-- ==== Sys2Proof/Laws/PerInstr.lean ====
section
/-! SUPPORT. Laws of every instruction as syntax, one lemma per constructor. -/

namespace Sys2Proof.Laws.EncodedLength

/-- A command's encoding has the length its opcode gives (30_encoding.md R83), and its header carries the opcode. -/
def Statement (i : Instr) : Prop :=
  (encode i).length = i.length ∧ i.opcode.length = i.length ∧ i.header.opField = i.opcode.code

theorem reset (fs : Word) : Statement (.reset fs) := ⟨rfl, rfl, opField_mkHeader _ _ _ _⟩
theorem setalg (v : VoiceIx) (alg : AlgIx) : Statement (.setalg v alg) := ⟨rfl, rfl, opField_mkHeader _ _ _ _⟩
theorem setratio (v : VoiceIx) (i : OpIx) (x : Word) : Statement (.setratio v i x) :=
  ⟨rfl, rfl, opField_mkHeader _ _ _ _⟩
theorem setlevel (v : VoiceIx) (i : OpIx) (x : Word) : Statement (.setlevel v i x) :=
  ⟨rfl, rfl, opField_mkHeader _ _ _ _⟩
theorem settune (v : VoiceIx) (i : OpIx) (c f : Word) : Statement (.settune v i c f) :=
  ⟨rfl, rfl, opField_mkHeader _ _ _ _⟩
theorem setenv (v : VoiceIx) (i : OpIx) (a d s r : Word) : Statement (.setenv v i a d s r) :=
  ⟨rfl, rfl, opField_mkHeader _ _ _ _⟩
theorem setmode (v : VoiceIx) (i : OpIx) (m : ModType) : Statement (.setmode v i m) :=
  ⟨rfl, rfl, opField_mkHeader _ _ _ _⟩
theorem setmidx (v : VoiceIx) (i : OpIx) (x : Word) : Statement (.setmidx v i x) :=
  ⟨rfl, rfl, opField_mkHeader _ _ _ _⟩
theorem render : Statement .render := ⟨rfl, rfl, opField_mkHeader _ _ _ _⟩
theorem clrcache : Statement .clrcache := ⟨rfl, rfl, opField_mkHeader _ _ _ _⟩
theorem qactive (v : VoiceIx) : Statement (.qactive v) := ⟨rfl, rfl, opField_mkHeader _ _ _ _⟩
theorem noteoff (n : Note) : Statement (.noteoff n) := ⟨rfl, rfl, opField_mkHeader _ _ _ _⟩
theorem noteon (n : Note) (vel : Velocity) : Statement (.noteon n vel) := ⟨rfl, rfl, opField_mkHeader _ _ _ _⟩

end Sys2Proof.Laws.EncodedLength
end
• • • • •
> **Work task**: Your output must be the lines of the material above, from the first through the line that contains "(encode i).length = i.length", copied exactly. Include both endpoints and nothing else.

> **Written response**:
-- ==== Sys2Proof/Laws/PerInstr.lean ====
section
/-! SUPPORT. Laws of every instruction as syntax, one lemma per constructor. -/

namespace Sys2Proof.Laws.EncodedLength

/-- A command's encoding has the length its opcode gives (30_encoding.md R83), and its header carries the opcode. -/
def Statement (i : Instr) : Prop :=
  (encode i).length = i.length ∧ i.opcode.length = i.length ∧ i.header.opField = i.opcode.code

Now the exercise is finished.